When you need workflow governance

Single-session replay() is sufficient when:

  • One agent handles the entire task
  • No delegation to other agents
  • No shared resources between concurrent processes

Workflow governance is needed when:

  • An orchestrator delegates tasks to specialist agents
  • Multiple agents might act on the same resource (same order, same deployment)
  • You need to kill an entire agent tree at once
  • Cross-agent budgets matter (total cost across all agents)

How it works

The model

workflow.yaml          ← defines roles, handoffs, limits, shared resources
├── orchestrator/
│ └── session.yaml + contracts/ ← root session (v1-v3 contracts)
├── code-scanner/
│ └── session.yaml + contracts/ ← child session
├── risk-analyst/
│ └── session.yaml + contracts/ ← child session
└── release-manager/
└── session.yaml + contracts/ ← child session

Each role has its own session.yaml and per-tool contracts — standard v1-v3 enforcement. The workflow.yaml adds coordination above sessions.
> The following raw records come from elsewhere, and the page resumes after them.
-- ==== Sys2Proof/Machine/RegMap.lean ====
section
/-!
DEFINITION. The register map, read from the register tables of spec/: every named field of every register
(`Fld`), every register (`Reg`), the bits, access code and reset value of a field, and the address, the
repetition, the width, the reset scope and the power domain of a register. A field's value is held once, in
`State.fields`; a register is put together from its fields. MSIX_PBA stands for the pending bit array of BAR4 (R466), beyond the
addresses of BAR0.
-/

namespace Sys2Proof.Machine

/-- Access codes of R12. -/
inductive Access where
  | rw | ro | wo | w1c | w1s | rc
  deriving DecidableEq, Repr

/-- Which resets take a register: those of its tile, of its die, of its Agate link end, those at the cold
and warm levels, or those at the cold level alone (R402, R412). -/
inductive Scope where
  | tile | die | agate | warm | cold
  deriving DecidableEq, Repr

/-- The kind of power domain a register lies in (R415). -/
inductive DomKind where
  | none | tile | oe | garnet | die | agate
  deriving DecidableEq, Repr

/-- Position, access code and reset value of a field. -/
structure FldInfo where
  lo : Nat
  width : Nat
  access : Access
  reset : Nat
  deriving DecidableEq, Repr

/-- Every named register field of spec/: the register's name followed by the field's. -/
inductive Fld where
  | MGT_DEVICE_ID_part_num | MGT_DEVICE_ID_family | MGT_DEVICE_ID_step_major | MGT_DEVICE_ID_step_minor
  | TIL_PORT_MODE_bo_reject | TIL_PORT_MODE_loopback | TIL_PORT_MODE_breakout | TIL_LNK_CTL_ka_accept
  | TIL_LNK_CTL_ka_req | TIL_LNK_CTL_retrain | TIL_LNK_CTL_link_mode | TIL_LNK_CTL_lnk_en
  | TIL_LNK_STATUS_state | TIL_LNK_STATUS_ka_cap | TIL_LNK_STATUS_retry_on | TIL_LNK_STATUS_staketu
  | TIL_LNK_STATUS_signal | TIL_LNK_STATUS_up | TIL_LNK_INT_credit_mismatch | TIL_LNK_INT_ka_change
  | TIL_LNK_INT_retrain | TIL_LNK_INT_frame_lost | TIL_LNK_INT_burst | TIL_LNK_INT_down | TIL_LNK_INT_up
  | TIL_LNK_INT_EN_bits | TIL_LNK_BURST_CFG_retrain_count | TIL_LNK_BURST_CFG_retrain_window
  | TIL_LNK_BURST_CFG_burst_gap | TIL_LNK_PFC_CFG_pfc_rx_en | TIL_LNK_PFC_CFG_pfc_tx_en | TIL_LNK_RTT_rtt_ns
  | TIL_LNK_GRANT_TC_partner_grant | TIL_LNK_GRANT_TC_local_grant | TIL_LNK_FEC_CORR_count
  | TIL_LNK_FEC_UNCORR_count | TIL_LNK_FEC_SYMERR_count | TIL_LNK_RETRY_count | TIL_LNK_LOST_count
  | TIL_LNK_BURSTS_count | TIL_LNK_RETRAINS_count | TIL_LNK_RESYNCS_count | TIL_LNK_FLUSH_count
  | TIL_FWD_CFG_xeirrik_etype | TIL_FWD_CFG_ce_level | TIL_FWD_CFG_learn_en | TIL_FWD_CFG_route_en
  | TIL_FWD_CFG_fwd_en | TIL_FWD_RMAC_rmac | TIL_FWD_DROP_count | DMA_TBL_LOCK_locked | DMA_TBL_LOCK_holder
  | DMA_TBL_AGE_age_s | DMA_TBL_LRN_MISS_count | DMA_TBL_MOVES_count | JSP_CMAP_CTL_en
  | JSP_CMAP_CTL_host_copy | JSP_CMAP_CTL_interval | JSP_CMAP_CTL_group | JSP_CMAP_SRC_eid | TIL_CT_CFG_ct_en
  | TIL_STG_CTL_out_verify | TIL_STG_STATUS_grant_over | TIL_STG_STATUS_used | TIL_CHK_FAIL_IN_count
  | TIL_CHK_FAIL_OUT_count | TIL_CHK_STOMP_RX_count | BSL_ADM_CFG_stall_us | BSL_ADM_CFG_lossless
  | BSL_FREE_count | BSL_QUEUED_count | BSL_RESERVED_count | BSL_RETIRED_count | BSL_CNT_SNAP_snap
  | BSL_REPAIRED_count | BSL_AUDIT_CTL_en | BSL_AUDIT_CTL_period_ms | BSL_AUDIT_STATUS_suspect
  | BSL_INT_double | BSL_INT_leak | BSL_INT_stall | BSL_INT_cfg_reject | BSL_INT_EN_bits
  | BSL_DROP_NOCELL_count | BSL_DROP_LINKDOWN_count | BSL_DROP_PAIRDOWN_count | BSL_ADM_STALL_count
  | BSL_AUDIT_RECLAIM_count | BSL_AUDIT_DOUBLE_count | BSL_POOL_TC_alpha | BSL_POOL_TC_min_cells
  | D2D_LNK_CTL_auto_retrain | D2D_LNK_CTL_retrain | D2D_LNK_CTL_en | D2D_LNK_STATUS_mgmt
  | D2D_LNK_STATUS_state | D2D_LNK_CRCERR_count | D2D_LNK_REPLAY_count | D2D_LNK_FAILS_count
  | D2D_PAIR_CFG_min_links | D2D_PAIR_STATUS_live_ji | D2D_PAIR_STATUS_live_ij | D2D_PAIR_INT_down
  | D2D_PAIR_INT_degraded | D2D_PAIR_INT_link_fail | D2D_PAIR_INT_EN_bits | FLD_SUB_CFG_rate
  | FLD_SUB_CFG_burst | FLD_SUB_CFG_weight | FLD_SUB_DEPTH_cells | FLD_PORT_SPLIT_nodes
  | FLD_SRC_NODE_gneiss_node | FLD_SRC_NODE_host_node | FLD_SRC_NODE_jasper_node | FLD_INT_tc7_over
  | FLD_INT_gate_err | FLD_INT_cfg_reject | FLD_INT_EN_bits | FLD_TC7_OVER_count | FLD_GATE_DROP_count
  | FLD_DROP_DETACHED_count | FLD_LNK_CTL_preempt | FLD_TC7_MON_rate | FLD_TC7_MON_burst
  | FLD_GATE_CTL_gate_en | FLD_GATE_CTL_len1 | FLD_GATE_CTL_len0 | FLD_GATE_CTL_commit
  | FLD_GATE_STATUS_time_wait | FLD_GATE_STATUS_pending | FLD_GATE_STATUS_active | FLD_GATE_STATUS_entry
  | FLD_GATE_BASE_S_sec | FLD_GATE_BASE_NS_nsec | FLD_GATE_CYCLE_NS_cycle | FLD_CLS_CFG_strict
  | FLD_CLS_CFG_cbs_en | FLD_CLS_CFG_weight | FLD_CBS_CFG_idle_slope | FLD_CBS_CFG_hi_limit
  | FLD_GATE_ENT_gates | FLD_GATE_ENT_interval | GRN_FMT_CTL_mx_sat | GRN_FMT_CTL_e4m3_sat
  | GRN_FMT_CTL_op_en | GRN_FMT_CTL_fmt_en | GRN_AUDIT_CFG_audit_log2 | GRN_IST_CTL_en
  | GRN_IST_CTL_period_ms | GRN_IST_STATUS_busy | GRN_IST_STATUS_engine | GRN_IST_STARVED_starved
  | GRN_IST_FAIL_fail | GRN_IST_PASSES_count | GRN_CTL_release | GRN_CTL_quarantine | GRN_STATUS_chunks
  | GRN_STATUS_subst | GRN_STATUS_state | GRN_SPILL_CFG_wait_us | GRN_SPILL_CFG_quota | GRN_SPILL_USED_cells
  | GRN_SCR_USED_lines | GRN_INT_audit_mismatch | GRN_INT_quarantined | GRN_INT_residue | GRN_INT_scr_uncorr
  | GRN_INT_scr_corr | GRN_INT_no_scratch | GRN_INT_conflict | GRN_INT_EN_bits | GRN_RELEASED_count
  | GRN_FAILED_count | GRN_ELEMS_count | GRN_DUP_count | GRN_LATE_count | GRN_RESIDUE_ERR_count
  | GRN_MOVED_count | GRN_AUDITED_count | GRN_ESCAPES_count | GRN_SCR_CORR_count | GRN_SPILL_WAITS_count
  | COL_CTL_en | COL_CTL_fence_ms | COL_CTL_def_timeout | COL_STATUS_open | COL_INT_fence_timeout
  | COL_INT_desc_err | COL_INT_ctx_fail | COL_INT_EN_bits | COL_COMPLETED_count | COL_FAILED_count
  | COL_TOKEN_value | COL_DISCARD_count | GNS_CTL_en | GNS_CTL_sweep_pct | GNS_CTL_resp_hops | GNS_CMD_op
  | GNS_CMD_index | GNS_CMD_STATUS_busy | GNS_CMD_STATUS_result | GNS_INT_gw_fail | GNS_INT_mem_err
  | GNS_INT_sweep_done | GNS_INT_cmd_reject | GNS_INT_EN_bits | GNS_REQ_OK_count | GNS_REQ_ERR_count
  | GNS_NW_READS_count | GNS_STRAY_count | GNS_GW_DISCARD_count | GNS_CMD_DATA_data | GNS_CQ_STATUS_peak
  | GNS_CQ_STATUS_used | GNS_CQ_WAITS_count | GNS_COMBINED_count | GNS_STALE_count | GNS_PART_abs_gib
  | GNS_PART_mem_gib | GNS_PART_STATUS_reject | GNS_PART_STATUS_jrn_gib | GNS_BW_CFG_w_fab | GNS_BW_CFG_w_rd
  | GNS_BW_CFG_w_jrn | GNS_CKP_CFG_mirror_gbps | GNS_CKP_CFG_retries | GNS_CKP_CFG_resp_us
  | GNS_CKP_FILL_fill_ms | GNS_CKP_STATUS_open | GNS_CKP_INT_notify_err | GNS_CKP_INT_drain_fail
  | GNS_CKP_INT_mirror_fail | GNS_CKP_INT_shard_fail | GNS_CKP_INT_EN_bits | GNS_CKP_ABSORBED_count
  | GNS_CKP_MIRRORED_count | GNS_CKP_DURABLE_count | GNS_CKP_FAILED_count | GNS_CKP_LATE_WR_count
  | GNS_CKP_RESTORE_FR_count | GNS_CKP_NOTIFY_ERR_count | SHL_CTL_en | SHL_INT_cfg_reject
  | SHL_INT_stream_lost | SHL_INT_overflow | SHL_INT_no_stream | SHL_INT_EN_bits | SHL_RECORDS_count
  | SHL_BYTES_count | SHL_DISCARDED_count | SHL_STR_CTL_en | SHL_STR_CTL_ovf | SHL_STR_CTL_region
  | SHL_STR_WPOS_pos | SHL_STR_TPOS_pos | SHL_STR_LOST_count | SHL_GRP_MAP_valid | SHL_GRP_MAP_stream
  | MICA_OE_CTL_sweep | MICA_OE_CTL_quench | MICA_OE_STATUS_locked | MICA_OE_STATUS_light
  | MICA_OE_INT_lane_fault | MICA_OE_INT_light_loss | MICA_OE_INT_light_ok | MICA_OE_INT_all_locked
  | MICA_OE_INT_EN_bits | MICA_LANE_STATUS_heater | MICA_LANE_STATUS_lock_err | MICA_LANE_STATUS_shut
  | MICA_LANE_STATUS_state | MICA_LANE_PWR_tx_pwr | MICA_LANE_PWR_rx_pwr | MICA_OE_FAULTS_count | FOI_CTL_en
  | FOI_CTL_block_rogue | FOI_CFG_act_dbm | FOI_CFG_rogue_dbm | FOI_CFG_ring_db | FOI_CFG_out_db
  | FOI_CFG_revoke_ms | FOI_CMD_op | FOI_CMD_index | FOI_CMD_DATA_eid | FOI_CMD_STATUS_busy
  | FOI_CMD_STATUS_loc | FOI_CMD_STATUS_result | FOI_STATUS_hold_s | FOI_STATUS_active | FOI_STATUS_loops
  | FOI_INT_cmd_reject | FOI_INT_hold_over | FOI_INT_pub_err | FOI_INT_loss | FOI_INT_revoke_block
  | FOI_INT_rogue | FOI_INT_ring_fault | FOI_INT_EN_bits | FOI_PUB_CTL_en | FOI_PUB_CTL_min_us
  | FOI_PUB_CTL_region | FOI_PUB_OFF_offset | FOI_PUB_SEQ_seq | FOI_ROGUE_count | FOI_LOSS_count
  | FOI_BPI_PWR_pwr | FOI_BPO_PWR_pwr | MICA_CTRL_STATUS_run | MICA_ELS_INT_change | MICA_ELS_INT_EN_bits
  | MICA_ELS_CTL_en | MICA_ELS_STATUS_on | MICA_ELS_STATUS_fault | MICA_ELS_STATUS_present | MICA_ELS_PWR_pwr
  | QTZ_CTL_step | QTZ_CTL_step_arm | QTZ_CTL_invalidate | QTZ_CTL_pps_out_en | QTZ_CTL_pps_width_ms
  | QTZ_STATUS_step_pending | QTZ_STATUS_valid | QTZ_INT_wrap | QTZ_INT_pps_in | QTZ_INT_step_reject
  | QTZ_INT_stepped | QTZ_INT_EN_bits | QTZ_RATE_rate | QTZ_RAW_raw | QTZ_SNAP_snap | QTZ_SNAP_RAW_raw
  | QTZ_SNAP_SEC_sec | QTZ_SNAP_NSEC_nsec | QTZ_SNAP_FRAC_frac | QTZ_SNAP_RATE_rate | QTZ_PPS_IN_SEC_sec
  | QTZ_PPS_IN_NSEC_nsec | QTZ_PPS_DLY_out_dly | QTZ_PPS_DLY_in_dly | QTZ_STEPS_count | QTZ_TILE_SYNC_sync
  | QTZ_STEP_step | QTZ_SNAP_OFF_offset | QTZ_LNK_ASYM_known | QTZ_LNK_ASYM_asym_ps | QTZ_TXTS_record
  | QTZ_TXTS_POP_empty | QTZ_TXTS_POP_pop | QTZ_TXTS_LOST_count | JSP_SNAP_CTL_go | JSP_SNAP_CTL_at_time
  | JSP_SNAP_CTL_groups | JSP_SNAP_SEC_sec | JSP_SNAP_NSEC_nsec | JSP_SNAP_STATUS_busy | JSP_SNAP_STATUS_seq
  | JSP_UPERM_groups | JSP_UREAD_DENIED_count | JSP_INT_mrg_alarm | JSP_INT_mrg_warn | JSP_INT_trc_lost
  | JSP_INT_pcnt_ovf | JSP_INT_sat | JSP_INT_EN_bits | JSP_TRC_SEED_seed | JSP_PRUN_run | JSP_MRG_RD_peak
  | JSP_MRG_RD_value | JSP_MRG_THR_alarm | JSP_MRG_THR_warn | JSP_MRG_TRIP0_trip | JSP_MRG_TRIP1_trip
  | JSP_PSEL_en | JSP_PSEL_chain | JSP_PSEL_src | JSP_PCNT_count | JSP_PCNT_OVF_ovf | JSP_TRC_CTL_en
  | JSP_TRC_CTL_rate_log2 | JSP_TRC_CTL_tc_mask | JSP_TRC_CTL_ring | JSP_TRC_LINK_match_en
  | JSP_TRC_LINK_link | JSP_TRC_LIMIT_limit | JSP_TRC_TAGGED_count | JSP_TRC_LOST_count | IMG_CMD_op
  | IMG_CMD_ARG0_arg | IMG_CMD_ARG1_arg | IMG_CMD_STATUS_busy | IMG_CMD_STATUS_fail_pair
  | IMG_CMD_STATUS_result | IMG_BOOT_phase | IMG_BOOT_src | IMG_BOOT_trial | IMG_BOOT_trials
  | IMG_BOOT_reverted | IMG_BOOT_slot | IMG_BOOT_conf_slot | IMG_BOOT_mgmt_slot | IMG_BOOT_mica_src
  | IMG_BOOT_boot_pair | IMG_BOOT_boot_err | IMG_DL_STATUS_state | IMG_DL_STATUS_target | IMG_DL_STATUS_bytes
  | IMG_ROLL_CFG_wait_ms | IMG_INT_reload_err | IMG_INT_roll_link | IMG_INT_fell_back | IMG_INT_reverted
  | IMG_INT_cmd_reject | IMG_INT_cmd_done | IMG_INT_EN_bits | IMG_TILE_SRC_src | IMG_RUN_VER_version
  | IMG_SI_RANGE_hi | IMG_SI_RANGE_lo | RSTC_CAUSE_resets | RSTC_CAUSE_level | RSTC_CAUSE_src
  | RSTC_CAUSE_die | RSTC_CAUSE_tile | RSTC_MAP_levels | RSTC_SWRST_key | RSTC_SWRST_level | RSTC_SWRST_die
  | RSTC_SWRST_tile | RSTC_WDT_CTL_en | RSTC_WDT_CTL_timeout_ms | RSTC_WDT_KICK_kick | RSTC_FAILS_locked
  | RSTC_FAILS_clear | RSTC_FAILS_count | RSTC_INT_wdt_half | RSTC_INT_clk_fail | RSTC_INT_sw_reject
  | RSTC_INT_iso | RSTC_INT_EN_bits | RSTC_ISO_ADDR_bar | RSTC_ISO_ADDR_offset | RSTC_ISO_CNT_count
  | RSTC_LOST_CELLS_count | RSTC_CLK_STATUS_lane_pll | RSTC_CLK_STATUS_hbm_pll | RSTC_CLK_STATUS_core_pll
  | RSTC_CLK_STATUS_mgmt_pll | RSTC_CLK_STATUS_time_pll | RSTC_CLK_STATUS_pcie_ref | RSTC_CLK_STATUS_mref
  | RSTC_CLK_STATUS_ref | RSTC_DIE_RST_die | RSTC_TILE_RST_tile | PWR_DOM_CTL_on | PWR_DOM_STATUS_state
  | PWR_SLEEP_busy | PWR_SLEEP_state | PWR_SLEEP_target | PWR_INT_sleep_done | PWR_INT_sleep_reject
  | PWR_INT_dep_reject | PWR_INT_EN_bits | OBS_LC_dbg_open | OBS_LC_scan | OBS_LC_state | OBS_CMD_op
  | OBS_CMD_index | OBS_CMD_STATUS_busy | OBS_CMD_STATUS_result | OBS_KEY_STATUS_revoked
  | OBS_KEY_STATUS_programmed | OBS_REPAIR_fused | OBS_REPAIR_pending | OBS_REPAIR_hbm_retired
  | OBS_INT_bist_fail | OBS_INT_fuse_err | OBS_INT_cmd_reject | OBS_INT_cmd_done | OBS_INT_EN_bits
  | OBS_DEV_ID_id | OBS_SVN_MIN_min | OBS_CMD_DATA_data | OBS_MEAS_hash | OBS_NONCE_nonce | MGT_ERR_CFG_en
  | MGT_ERR_CFG_fatal_act | MGT_ERR_CFG_uc_act | MGT_ERR_CFG_ring | MGT_ERR_LOST_count | MGT_ERR_INT_fatal
  | MGT_ERR_INT_uc_uncont | MGT_ERR_INT_uc_cont | MGT_ERR_INT_ce | MGT_ERR_INT_EN_bits | MGT_ERR_HEAD_next
  | MGT_ERR_CNT_count | MGT_ERR_LOG_record | GNS_SCRUB_CTL_en | GNS_SCRUB_CTL_period_h | GNS_HBM_CE_count
  | GNS_POISONED_count | DMA_RING_BASE_base | DMA_RING_CFG_en | DMA_RING_CFG_side | DMA_RING_CFG_func
  | DMA_RING_CFG_size_log2 | DMA_RING_CFG_irq_en | DMA_RING_CFG_vector | DMA_RING_CFG_cpl_ring
  | DMA_RING_WB_addr | DMA_RING_MOD_count | DMA_RING_MOD_delay_us | DMA_RING_HEAD_head | DMA_RING_TAIL_tail
  | DMA_RING_STATUS_bm_stop | DMA_RING_STATUS_tail_err | DMA_RING_STATUS_fault | DMA_RING_CTL_reset
  | DMA_RING_NOBUF_count | DMA_RING_TRUNC_count | DMA_INT_cfg_reject | DMA_INT_cpl_full | DMA_INT_misroute
  | DMA_INT_trunc | DMA_INT_tail_err | DMA_INT_fault | DMA_INT_EN_bits | DMA_PTP_MAP_en | DMA_PTP_MAP_ring
  | DMA_RX_DROP_count | DMA_CPL_DISCARD_count | DMA_RX_MAP_en | DMA_RX_MAP_count | DMA_RX_MAP_ring
  | DMA_CQ_BASE_base | DMA_CQ_CFG_en | DMA_CQ_CFG_side | DMA_CQ_CFG_size_log2 | DMA_CQ_HEAD_head
  | DMA_CQ_CTL_reset | DMA_CQ_STATUS_tail_err | DMA_CQ_STATUS_fault | MGT_MBX_H2D_word | MGT_MBX_D2H_word
  | MGT_MBX_H2D_TAKEN_seq | MGT_MBX_H2D_DONE_seq | MGT_MBX_D2H_SENT_seq | MGT_MBX_D2H_ACK_seq
  | MGT_MBX_STATUS_epoch | MGT_MBX_STATUS_fw_ready | MGT_MBX_INT_restarted | MGT_MBX_INT_bad_seq
  | MGT_MBX_INT_d2h | MGT_MBX_INT_EN_bits | MGT_IRQ_ROUTE_host_en | MGT_IRQ_ROUTE_mgmt_en
  | MGT_IRQ_ROUTE_vector | MGT_IRQ_PEND_pend | MGT_IRQ_ARM_vector | MGT_IRQ_ARMED_armed | MSIX_PBA_pend | MGT_IRQ_RPEND_pend
  | MGT_UART_CFG_baud | GPIO_FUNC_func | GPIO_OUT_out | GPIO_OE_oe | GPIO_IN_in | GPIO_INT_edge
  | GPIO_INT_EN_bits | GPIO_EDGE_sel | GPIO_STATUS_switching | I2C_CTL_en | I2C_CTL_reset | I2C_CTL_clear
  | I2C_CTL_speed | I2C_CMD_start | I2C_CMD_addr | I2C_CMD_rd_count | I2C_CMD_wr_count | I2C_DATA_byte
  | I2C_STATUS_busy | I2C_STATUS_scl_stuck | I2C_STATUS_sda_stuck | I2C_STATUS_arb_lost | I2C_STATUS_nack
  | I2C_STATUS_done | I2C_INT_reject | I2C_INT_stuck | I2C_INT_done | I2C_INT_EN_bits | I2C_TGT_CFG_alert_en
  | I2C_TGT_CFG_pec_en | I2C_TGT_CFG_addr
  deriving DecidableEq, Repr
Key principle: The session remains the unit of authority. Each session is individually correct. The workflow governs coordination between them — it does not merge mutable state across agents.


workflow.yaml

schema_version: "1.0"
workflow: code-review-pipeline

roles:
- name: orchestrator
session_contract: packs/orchestrator/session.yaml
- name: code-scanner
session_contract: packs/code-scanner/session.yaml
- name: risk-analyst
session_contract: packs/risk-analyst/session.yaml
- name: release-manager
session_contract: packs/release-manager/session.yaml

handoffs:
- from: orchestrator
to: code-scanner
- from: orchestrator
to: risk-analyst
- from: code-scanner
to: release-manager
- from: risk-analyst
to: release-manager

workflow_limits:
max_sessions: 8
max_active_sessions: 4
max_total_steps: 100
max_total_cost: 25.00
max_open_handoffs: 6

shared_resources:
- alias: change_request
mode: single_writer
- alias: service_env
mode: exclusive_pending
- alias: tenant_migration
mode: serial_only

cancellation:
subtree_kill: true
workflow_kill: operator_only

Roles and handoffs

Creating a workflow (root session)

The orchestrator creates the workflow by starting a root session:

const session = replay(client, {
contractsDir: "packs/orchestrator/contracts",
agent: "orchestrator",
mode: "enforce",
apiKey: process.env.VESANOR_API_KEY,
workflow: {
type: "root",
role: "orchestrator",
// workflowId auto-generated if omitted
},
});

Offering a handoff

After completing some work, the orchestrator offers a handoff to a child role:

const ticket = await session.handoff({
toRole: "code-scanner",
handoffId: "handoff-pr42-scan",
summary: { task: "Review PR #42", priority: "high" },
});
// ticket.handoffId — use this to attach the child

Child session claims the handoff

A new agent process creates a child session that claims the handoff:

const childSession = replay(childClient, {
contractsDir: "packs/code-scanner/contracts",
agent: "code-scanner",
mode: "enforce",
apiKey: process.env.VESANOR_API_KEY,
workflow: {
type: "child",
workflowId: ticket.workflowId,
role: "code-scanner",
parentSessionId: ticket.parentSessionId,
handoffId: ticket.handoffId,
},
});

Single-claim semantics: Once one child claims a handoff, competing claims fail. No accidental parallel execution.


Handoff lifecycle

offered → claimed → in_progress → completed
StatusMeaning
offeredParent offered the handoff, waiting for a child to claim it
claimedA child session attached and took ownership
in_progressChild produced its first authoritative committed step
completedChild session finished and all conditions met

Reclaim

If a child claims a handoff but doesn't make progress (idle or stuck), the handoff can be reclaimed:

offered → claimed → [no progress] → offered (generation bumped)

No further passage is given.